50 g of the composite synthetic resin composition obtained in this example was taken on a glass plate, and it was expanded and verified.
In addition, in the same verification result for the composite synthetic resin composition obtained by mixing only polyester fibers of 1 mm or more in the same manner as in Example 1, the frame gap formed by overlapping the fibers is not adsorbed in the liquid composition According to the verification result that the composite synthetic resin composition obtained in this example was spread on a glass plate, it was filled with resin. Is filled with a liquid synthetic resin adsorbed and polymerized on a silica fiber of length micron.
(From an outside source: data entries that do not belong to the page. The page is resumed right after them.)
-- ==== Sys2Proof/Syntax.lean ====
section
/-! DEFINITION. The commands of the module: one constructor per row of spec/opcode_table.json, in its
order, with what the sender names: the unit, and what reaches the module from outside. `w` of a facet
instruction holds bits [25:0] of its word (R82); `t` is the instant of an arrival (log 3). -/

namespace Sys2Proof
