/-- One arm (R186, R194, R226). -/
structure ArmSt where
  op : ArmOp := .blocked
  cause : ArmCause := .restart
  dir : Bool := false
  held : Bool := false
  clamped : Bool := false
  nOn : Nat := 0
  frac : Nat := 0
  avail : Nat := 0
  excluded : Nat := 0
  iarm : Int := 0
  holdCnt : Nat := 0
  clampCnt : Nat := 0
  staleCnt : Nat := 0
  blockCnt : Nat := 0
  heldRun : Nat := 0
  /-- The next frame ranks afresh (R180). -/
  rankAfresh : Bool := true
  /-- Prism order of the last frame ranked and whether this frame's ranking is complete. -/
  order : List Nat := []
  ranked : Bool := false
  /-- Rank under way for the current frame (R169). -/
  ranking : Bool := false
  tolHeld : Bool := false
  /-- The arm current word of the uplink of FIRST_LANE, gathered for the frame (R175). -/
  iarmUp : Option Int := Option.none
  iarmEst : Int := 0
  /-- The header of the arm window written last; none before the first (R173). -/
  header : List Byte := []
  vsum : Nat := 0
  vmin : Nat := 0
  vmax : Nat := 0
  stale : Nat := 0
  out : Option ArmOut := Option.none
  lastOut : ArmOut := {}
  duties : List Nat := []
  leadRun : Nat := 0
  firstDeblocked : Bool := false
  /-- The last frame whose commands the arm has compiled. -/
  emitted : Option Nat := Option.none
  /-- A deblock that waits (R187): journal number, start, earliest frame. -/
  pend : Option (Nat × Nat × Nat) := Option.none
  /-- CNV_CTRL BLOCK descriptors that take effect at a frame (R186, R188): journal number, earliest frame. -/
  blockAt : List (Nat × Nat) := []
  carrier0 : Option Nat := Option.none
  carrier1 : Option Nat := Option.none
  trip : Bool := false
  clearRefused : Bool := false
  shortP : Nat := 0
  shortG : Nat := 0
  /-- Changes of the block input, newest first, as far back as two samples reach (R201). -/
  maskHist : List (Nat × Bool) := []
  deriving DecidableEq, Repr

/-- One rank engine (R195). -/
structure EngineSt where
  arm : Nat := 0
  spread : Nat := 0
  hold : Bool := false
  dir : Bool := false
  rankTime : Nat := 0
  swaps : Nat := 0
  budgetOvr : Nat := 0
  noCarrier : Nat := 0
  tolHold : Nat := 0
  faulty : Bool := false
  deriving DecidableEq, Repr

/-- Phases of a converter frame (R168). -/
inductive CfPhase | idle | gather | compute | emit
  deriving DecidableEq, Repr

/-- Converter-wide state (R168, R193, R215, R226). -/
structure CnvSt where
  fnum : Nat := 0
  phase : CfPhase := .idle
  tickAt : Nat := 0
  /-- TAI of the frame tick. -/
  tickTai : Nat := 0
  /-- Number of the last pulse of CNV_FRAME.TP taken as a frame tick or found missing (R168, R215). -/
  lastPulse : Option Nat := none
  tickMiss : Nat := 0
  /-- The arms' records of the frame have been sealed (R191). -/
  sealDue : Bool := false
  deriving DecidableEq, Repr

/-- One local PWM channel (R196 to R211, R223). -/
structure PwmSt where
  lastForm : Form := .block
  trip : Bool := false
  clearRefused : Bool := false
  stuck : Bool := false
  /-- A lane block is in force. -/
  blocked : Bool := false
  gated : Bool := false
  held : Bool := false
  syncLost : Bool := false
  shortP : Nat := 0
  shortG : Nat := 0
  cut : Nat := 0
  heldCnt : Nat := 0
  cur : Level := .block
  /-- The switching of the period: instant after the period start, HI on, LO on (R197). -/
  outs : List (Nat × Bool × Bool) := []
  blockStart : Nat := 0
  /-- Changes of the block input, newest first, as far back as two samples reach (R201). -/
  maskHist : List (Nat × Bool) := []
  /-- The instant at which the outputs went off for want of the grant (R203). -/
  gatedAt : Nat := 0
  cutRun : Nat := 0
  /-- The period timer runs (R206), its current period's start, and the start fixed by a pulse. -/
  running : Bool := false
  periodStart : Nat := 0
  nextStart : Option Nat := none
  /-- The instant at which the last sync pulse arrived, or of the commit (R211). -/
  lastSync : Nat := 0
  /-- Records of the source facet's OUTWs, newest first: instant, command, whether its form code is
  above 0x04 (R207). -/
  outws : List (Nat × Command × Bool) := []
  startReady : Bool := false
  deriving DecidableEq, Repr

/-- One optical trip input (R204, R205, R224, R461). -/
structure TiSt where
  active : Bool := false
  stuck : Bool := false
  toggling : Bool := false
  acts : Nat := 0
  actTimes : List Nat := []
  activeSince : Nat := 0
  toggleEvent : Option Nat := none
  low : Bool := false
  deriving DecidableEq, Repr

/-- One beam lane (R215 to R225). -/
structure BeamSt where
  locked : Bool := false
  calValid : Bool := false
  paramOk : Bool := false
  delayMargin : Bool := false
  concBlocked : Bool := false
  timeOk : Bool := false
  dDown : Nat := 0
  dUp : Nat := 0
  ul : Nat := 0
  rtt : Nat := 0
  turn : Nat := 0
  crcErr : Nat := 0
  hdrErr : Nat := 0
  late : Nat := 0
  /-- A calibration is due; the CALIBRATE frame on its way and its LAUNCH; the interval's start. -/
  calDue : Bool := false
  calSent : Option Nat := none
  calStart : Nat := 0
  /-- First frame that may carry the CALIBRATE frame that is due (R222). -/
  calFrom : Nat := 0
  /-- Frames that have not started on the lane, in the order in which they go, and the instant at which the line is
  free (R216). -/
  out : List BeamItem := []
  busyTo : Nat := 0
  /-- The concentrator's own fault code in the last uplink (R217). -/
  cfault : Nat := 0
  /-- BEAM_CAL descriptors that wait for this lane: journal number, and how its calibration ended. -/
  calJobs : List (Nat × Option Bool) := []
  lastReg : Nat := 0
  used : Bool := false
  streak : Nat := 0
  /-- The excess over δ held in the calibration record (R25). -/
  excess : Nat := 0
  deriving DecidableEq, Repr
That is, in the frame gap formed by overlapping fibers having a length of mm, fine pores that allow water to permeate while appropriately retaining water are formed by fibers having a length of micron that are adsorbed and polymerized on the liquid synthetic resin. Therefore, according to this invention, it is possible to form a so-called permeable and water retentive body having both water permeable and water retentive properties that can be used in various fields.
[Example 2]
3 kg of the composite synthetic resin composition obtained in Example 1 and 64 kg of flaky waste tire pieces were equally divided into two flat mixers and mixed together for 2 minutes, and 600 g of curing agent was added thereto. Mix for 3 minutes to obtain a total of 68.2 kg waste tire mixed material, lay it evenly on a 1 m x 1 m x 30 mm roadbed prepared in advance, and roll it for 2 minutes with a 1 ton steel wheel roller for paving did. Further, 20.8 kg of the waste tire mixed material was packed in five 300 mm × 300 mm × 50 mm molds, and each plate was statically compressed with a 10 ton hydraulic machine for 3 minutes to obtain five flat plates.
[Example 3]
4.5 kg of the composite synthetic resin composition obtained in Example 1 and 75 kg of sludge with a water content of 50% are divided into equal amounts and placed in two flat mixers, mixed for 4 minutes, and each cured by 900 g. A total of 81.3 Kg of sludge mixed material was obtained, and 56.3 Kg of the mixed material was uniformly laid on a 1 m × 1 m × 50 mm roadbed, and this was added to a 1 ton iron wheel. Rolled down with a roller for 3 minutes to dress. Further, 25 kg of the sludge mixed material was packed in five 300 mm × 300 mm × 50 mm molds, and this was statically compressed for 3 minutes with a 10 ton hydraulic machine to form a flat plate.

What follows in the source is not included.